* Directions for this task
Of the lines in the data below, write out exactly those from the one holding "let b := f.bytes" through the one holding "def State.identMissed (s", both included.

* Extracted records
/-- A leg at rest whose sequence is over: STATE 3, or 5 after a fault, with the interrupted move (07 R258). -/
def State.legOver (s : State) (n : Nat) : State :=
  let a := s.axis n
  if (a.leg = .stopWeb || a.leg = .backup) && a.atRest && a.state = .moving && (s.legJob n false).isNone then
    (s.modAxis n (fun a => { a with
      state := (if a.stopFault = 0 && a.fault = 0 then .stopped else .fault), fault := (if a.stopFault = 0 then a.fault else a.stopFault), stopFault := 0
      leg := .none, remaining := a.remainingNow, saved := none
      move := (match a.saved with | some m => some m | none => a.move) })).axisStood n
  else s

/-- One update of an axis. -/
def State.updateAxis (s : State) (n : Nat) : State :=
  let s := s.modAxis n (fun a => { a with encAt := (s.encoder n).counted })
  let a := s.axis n
  if !a.configured || a.mode = 2 then s
  else
    let lim := s.feedLimit n
    let s := s.modAxis n (fun a => ((((a.limitTo lim).advance).leaveLeg).replanAtRest).homeStep)
    let s := s.legOver n
    -- detector 36: the lowest axis in MODE 1 with a WINDOW (15 R452)
    let lowest := (List.range 8).find? (fun k => (s.axis k).configured && (s.axis k).mode = 1 && (s.axis k).window ≠ 0)
    let d := if lowest = some n then s.detect 36 (s.deviates n) else (s.deviates n, s)
    if d.1 then d.2.stall n else d.2

/-- TRAJECTORY_UPDATE (07 R236): every axis of a motion engine. -/
def execTrajectoryUpdate (me : Fin 2) (s : State) : Host.Outcome State Fault Refusal :=
  if !s.inRun || s.pwr.blockHeld.getLsbD (12 + me.val) then .next s
  else .next ((List.range 4).foldl (fun s k => s.updateAxis (4 * me.val + k)) s)

/-- MOVE_DONE (07 R260): TARGET or the speed reached.  DESIGN CHOICE (log entry 52): a velocity move that V_LIM holds below its V has reached its speed
there; an axis of an AXIS_RESUME pulses at its own goal. -/
def execMoveDone (ax : Fin 8) (s : State) : Host.Outcome State Fault Refusal :=
  let n := ax.val
  let a := s.axis n
  match a.state, a.leg, a.move with
  | .moving, .none, some m =>
    (match m.goal with
     | .abs t =>
       if a.atRest && a.commanded = t * 65536 then
         .next (((s.modAxis n (fun a => { a with state := .idle, remaining := 0 })).raise (0x28 + n)).axisStood n)
       else .next s
     | .vel _ =>
       if a.segs = [] && !a.moved then .next (((s.modAxis n (fun a => { a with moved := true })).raise (0x28 + n)).axisSettled n)
       else .next s)
  | _, _, _ => .next s

/-- AXIS_STANDS (07 R248, R253): a stop or the end of a homing has come to rest.  DESIGN CHOICE (log entry 52): no move-done event pulses here for an
AXIS_RESUME that a stop or a fault ends (07 R260). -/
def execAxisStands (ax : Fin 8) (s : State) : Host.Outcome State Fault Refusal :=
  let n := ax.val
  let a := s.axis n
  if !a.atRest then .next s
  else
    match a.state with
    | .stopping =>
      .next ((s.modAxis n (fun a => { a with
        remaining := a.remainingNow, state := (if a.stopFault = 0 then .stopped else .fault), fault := a.stopFault, stopFault := 0 })).axisStood n)
    | .homing =>
      (match a.homing with
       | some h => if h.phase = 5 then .next (s.finishHome n h) else .next s
       | none => .next s)
    | _ => .next s

/-! ### Stop requests -/

/-- A stop request on an axis, and what it ends (07 R247, R258). -/
def State.stopRequest (s : State) (n acc jerk fault : Nat) : State :=
  let a := s.axis n
  let s := s.modAxis n (fun a => a.stop acc jerk fault)
  if a.standing then s else s.axisInterrupted n (a.leg = .rereg)

/-- The stop request of an event consumer: the PROFILE, A and J of the present move, on a leg those of the interrupted one (07 R247, R257). -/
def State.stopByFabric (s : State) (n : Nat) : State :=
  match (s.axis n).present with
  | some m => s.stopRequest n m.a m.j 0
  | none => s.stopRequest n (s.axis n).aMax (s.axis n).jMax 0

/-- LIMIT_ACTIVE (07 R250, R253): a limit on the side of travel stops the axis; the other input ends a homing. -/
def execLimitActive (ax : Fin 8) (positive : Bool) (s : State) : Host.Outcome State Fault Refusal :=
  let n := ax.val
  let s := s.modAxis n (fun a => if positive then { a with limPos := true } else { a with limNeg := true })
  let a := s.axis n
  let towards := (positive && a.heading = 1) || (!positive && a.heading = -1)
  if !s.inRun || !a.configured then .next s
  else
    match a.homing with
    | some h =>
      if (h.dir = 1) = positive || h.failed then .next s
      else .next (((s.modAxis n (fun a => a.homeFails h 1)).raise (0x30 + n)).endSurveyOn n)
    | none =>
      if towards && !a.standing then .next ((s.stopRequest n a.aMax a.jMax 2).raise (0x30 + n)) else .next s

/-- LIMIT_INACTIVE (07 R250). -/
def execLimitInactive (ax : Fin 8) (positive : Bool) (s : State) : Host.Outcome State Fault Refusal :=
  .next (s.modAxis ax.val (fun a => if positive then { a with limPos := false } else { a with limNeg := false }))

/-- HOME_SWITCH_QUALIFIED (07 R252): the home switch qualifies at a level and the homing moves on. -/
def execHomeSwitchQualified (ax : Fin 8) (active : Bool) (s : State) : Host.Outcome State Fault Refusal :=
  let n := ax.val
  let a := s.axis n
  match a.homing with
  | none => .next s
  | some h =>
    if !s.inRun then .next s
    else if h.phase = 1 && active then
      -- detector 37: CHATTER at the first qualification (15 R452)
      let d := s.detect 37 false
      if d.1 then .next (((d.2.count 37).modAxis n (fun a => a.homeEnd h 2 0)).raise (0x30 + n))
      else .next (s.modAxis n (fun a => { (a.homeVel 0) with homing := some { h with phase := 6, mark := a.pos } }))
    else if h.phase = 2 && !active then
      .next (s.modAxis n (fun a => a.planBackOff { h with mark := a.pos }))
    else if h.phase = 3 && active then
      if a.mode = 0 then .next (s.modAxis n (fun a => a.homeEnd h 0 a.pos))
      else .next (s.modAxis n (fun a => { a with homing := some { h with phase := 4, mark := a.pos } }))
    else .next s

/-- INDEX_EDGE (07 R252 phase 4, R254). -/
def execIndexEdge (ax : Fin 8) (s : State) : Host.Outcome State Fault Refusal :=
  let n := ax.val
  match (s.axis n).homing with
  | some h =>
    if s.inRun && h.phase = 4 then .next (s.modAxis n (fun a => a.homeEnd h 0 (s.encoder n).counted)) else .next s
  | none => .next s

/-- CHATTER (07 R253): too many changes of the home switch end the homing. -/
def execChatter (ax : Fin 8) (s : State) : Host.Outcome State Fault Refusal :=
  let n := ax.val
  match (s.axis n).homing with
  | some h =>
    if s.inRun && !h.failed then .next (((s.count 37).modAxis n (fun a => a.homeFails h 2)).raise (0x30 + n)) else .next s
  | none => .next s

/-! ### The motion opcodes -/

/-- The axis is the FEED of an open job, or the POS_SRC of a channel of one (07 R238). -/
def State.axisInJob (s : State) (n : Nat) : Bool :=
  (List.range 4).any (fun j => (s.jobAt j).any (fun x => x.feed = n || x.chans.any (fun c => (s.chan c).posSrc = n)))

/-- The axis is the feed of a job in LATE (07 R258). -/
def State.lateFeed (s : State) (n : Nat) : Bool :=
  (List.range 4).any (fun j => (s.jobAt j).any (fun x => x.feed = n && x.state = .late))

/-- A motion in a direction leads towards an active limit (07 R242). -/
def Axis.towardsLimit (a : Axis) (d : Int) : Bool := (decide (0 < d) && a.limPos) || (decide (d < 0) && a.limNeg)

/-- Unsigned and signed fields of a packet's parameters. -/
def Packet.u (p : Packet) (off n : Nat) : Nat := le p.params off n
def Packet.i (p : Packet) (off n : Nat) : Int := leS p.params off n

/-- ENn is high: MODE 0 or 1 configured (07 R235, R238). -/
def Axis.drives (a : Axis) : Bool := a.configured && decide (a.mode ≠ 2)

/-- AXIS_CONFIG (07 R238); ENn rises only while the motion engine runs (07 R235). -/
def State.opAxisConfig (s : State) (p : Packet) (src : Source) (_seq : Nat) : State :=
  let n := p.u 0 1
  let mode := p.u 1 1
  let pol := p.u 2 2
  let v := p.u 8 4
  let a := p.u 12 4
  let j := p.u 16 4
  let x := s.axis n
  if 8 ≤ n then s.say p src stBAD_PARAM
  else if s.lateFeed n then s.say p src stBUSY
  else if s.axisInJob n then s.say p src stBAD_STATE
  else if !x.standing then s.say p src stBUSY
  else if 2 < mode || 7 < pol || v = 0 || 2147483647 < v || (mode ≠ 2 && decide (256000000 < v)) || a = 0 || j = 0 then s.say p src stBAD_PARAM
  else
    let flip := x.polarity.getLsbD 1 != decide (pol / 2 % 2 = 1)
    (s.modAxis n (fun x => { x with
      configured := true, mode := mode, polarity := BitVec.ofNat 3 pol, window := p.u 4 4, vMax := v, aMax := a, jMax := j
      state := .idle, fault := 0, move := none, saved := none, last := none, remaining := 0, segs := [], landing := none, nextA := none
      en := decide (mode ≠ 2) && !s.pwr.blockHeld.getLsbD (12 + n / 4)
      limNeg := (x.limNeg != flip), limPos := (x.limPos != flip) })).say p src stOK

/-- The move as the axis runs it: a DEFERRED A applies to the next move of the axis (07 R246; DEDUCED, log entry 20). -/
def Axis.nextMove (a : Axis) (m : Move) : Move := { m with a := a.nextA.getD m.a }

/-- A move accepted (07 R242). -/
def Axis.accept (a : Axis) (m : Move) : Axis :=
  { a with move := some m, last := some m, state := .moving, fault := 0, remaining := 0, leg := .none, saved := none, moved := false, stopA := 0, stopFault := 0, nextA := none }

/-- MOVE_ABS (07 R241, R242). -/
def State.opMoveAbs (s : State) (p : Packet) (src : Source) (seq : Nat) : State :=
  let n := p.u 0 1
  let a := s.axis n
  let t := p.i 4 8
  let v := p.u 12 4
  let acc := p.u 16 4
  let d := t * 65536 - a.commanded
  if s.tripped then s.say p src stREFUSED_INTERLOCK
  else if 8 ≤ n then s.say p src stBAD_PARAM
  else if !a.configured || a.mode = 2 || a.towardsLimit d then s.say p src stBAD_STATE
  else if !a.standing then s.say p src stBUSY
  else if 1 < p.u 1 1 || !zeros p.params 2 2 || v = 0 || a.vMax < v || acc = 0 || a.aMax < acc then s.say p src stBAD_PARAM
  else
    let m := a.nextMove { goal := .abs t, prof := p.u 1 1, v := v, a := acc, j := a.jMax }
    let lim := s.feedLimit n
    let s := s.startOp true (.moveAbs n) p src seq
    if d = 0 then
      ((s.modAxis n (fun a => { (a.accept m) with state := .idle })).raise (0x28 + n)).axisStood n
    else s.modAxis n (fun a => { ({ (a.accept m) with vLim := lim }.plan m false) with state := .moving })

/-- MOVE_VEL (07 R241, R242). -/
def State.opMoveVel (s : State) (p : Packet) (src : Source) (seq : Nat) : State :=
  let n := p.u 0 1
  let a := s.axis n
  let v := p.i 4 4
  let acc := p.u 8 4
  if s.tripped then s.say p src stREFUSED_INTERLOCK
  else if 8 ≤ n then s.say p src stBAD_PARAM
  else if !a.configured || a.mode = 2 || a.towardsLimit v then s.say p src stBAD_STATE
  else if !a.standing then s.say p src stBUSY
  else if 1 < p.u 1 1 || !zeros p.params 2 2 || a.vMax < v.natAbs || acc = 0 || a.aMax < acc then s.say p src stBAD_PARAM
  else
    let m := a.nextMove { goal := .vel v, prof := p.u 1 1, v := v.natAbs, a := acc, j := a.jMax }
    let lim := s.feedLimit n
    (s.startOp false (.moveVel n) p src seq).modAxis n (fun a => { (a.accept m) with vLim := lim }.plan m false)
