/-- The final reply once every channel is through (02 R76, 03 R106). -/
def State.finishAttach (s : State) : State :=
  match s.attach with
  | none => s
  | some r =>
    if (maskChans r.channels).any (fun n => (s.chan n).ident.isSome) then s
    else
      let s := { s with attach := none }
      let ids := (List.range 48).flatMap (fun n => match r.ids.find? (fun (x : Nat × HeadId) => x.1 = n) with
        | some x => x.2.bytes
        | none => pad 8)
      s.finishOps (fun q => match q.kind with | .attach => true | _ => false)
        (fun _ => (stOK, toLe 8 r.present.toNat ++ toLe 8 r.authFail.toNat ++ ids))

/-- The channel is found not present: detached and unconfigured (03 R106). -/
def State.notPresent (s : State) (n : Nat) : State :=
  (s.modChan n (fun c => { c with ident := none, attached := false, configured := false, headId := {}, authFail := false })).finishAttach

/-- The channel is present: attached, its sensor trusted again (03 R106 step 4, 09 R310). -/
def State.isPresent (s : State) (n : Nat) (id : HeadId) (fail : Bool) : State :=
  let s := s.modChan n (fun c => { c with
    ident := none, attached := true, headId := id, authFail := fail, configured := c.configured && decide (64 * id.size.toNat = c.nozzles) })
  let s := s.modHead n (fun y => { y with suspect := false, disagree := none })
  let s := { s with attach := (match s.attach with
    | some r => some { r with present := setBit r.present n true, authFail := (if fail then setBit r.authFail n true else r.authFail), ids := r.ids ++ [(n, id)] }
    | none => none) }
  s.injMoment.finishAttach

/-- The head is identified: authentication, or present (03 R107). -/
def State.identified (s : State) (n : Nat) (i : Ident) (id : HeadId) : State :=
  if s.attach.any (fun r => r.auth) then
    match s.mem.caddy with
    | none => s.isPresent n id true
    | some _ =>
      let d := s.draw
      d.2.sendChallenge n { i with id := id, challenge := toLe 16 d.1 }
  else s.isPresent n id false

/-- The response that a head must give (03 R107). -/
def expectedResponse (fleet : Bytes) (i : Ident) : Bytes :=
  (hmac (hmac fleet i.id.bytes) (i.challenge ++ i.id.bytes)).take 16

/-- A frame that the receiver takes: no code error, LEN and CHECK right (03 R104).  Its status and payload. -/
def IdFrame.taken (f : Sys2Proof.IdFrame) : Option (Nat × Bytes) :=
  let b := f.bytes
  let len := (b.getD 1 0).toNat
  let body := b.take (2 + len)
  if !f.codeError && b.length = 4 + len && decide (len ≤ 32) && b.drop (2 + len) = toBe 2 (crc16 body).toNat then
    some ((b.getD 0 0).toNat, body.drop 2)
  else none

/-- A failed or missing IDENT: again after a guard time, or not present after two missing or three in all (03 R106). -/
def State.identMissed (s : State) (n : Nat) (i : Ident) (guardUs : Nat) : State :=
  if 2 ≤ i.missing || 3 ≤ i.missing + i.failed then s.notPresent n
  else s.modChan n (fun c => { c with ident := some { i with phase := 1, readyAt := s.clock + guardUs * tickUs } })

/-- The next RESPONSE waits: 1 ms from the start of the last one, and where it was answered 100 µs from that answer (03 R107). -/
def State.pollAgain (s : State) (n : Nat) (i : Ident) (answered : Bool) : State :=
  s.modChan n (fun c => { c with ident := some { i with
    phase := 4, readyAt := max (i.sentAt + tickMs) (if answered then s.clock + 100 * tickUs else 0) } })

/-- 50 ms have passed since the CHALLENGE answer (03 R107). -/
def State.authLate (s : State) (i : Ident) : Bool := decide (i.since + 50 * tickMs ≤ s.clock)

/-- ID_ANSWER_MISSING (03 R104, R106, R107): 400 µs after the end of the device's frame. -/
def execIdAnswerMissing (ch : Fin 48) (s : State) : Host.Outcome State Fault Refusal :=
  let n := ch.val
  match (s.chan n).ident with
  | none => .next s
  | some i =>
    if !s.inRun || decide (s.clock < i.waitEnd) then .next s
    else if i.phase = 0 then .next (s.identMissed n { i with missing := i.missing + 1 } 1000)
    else if i.phase = 2 then .next (s.isPresent n i.id true)
    else if i.phase = 3 then .next (s.pollAgain n i false)
    else .next s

* Answer below
  let b := f.bytes
  let len := (b.getD 1 0).toNat
  let body := b.take (2 + len)
  if !f.codeError && b.length = 4 + len && decide (len ≤ 32) && b.drop (2 + len) = toBe 2 (crc16 body).toNat then
    some ((b.getD 0 0).toNat, body.drop 2)
  else none

/-- A failed or missing IDENT: again after a guard time, or not present after two missing or three in all (03 R106). -/
def State.identMissed (s : State) (n : Nat) (i : Ident) (guardUs : Nat) : State :=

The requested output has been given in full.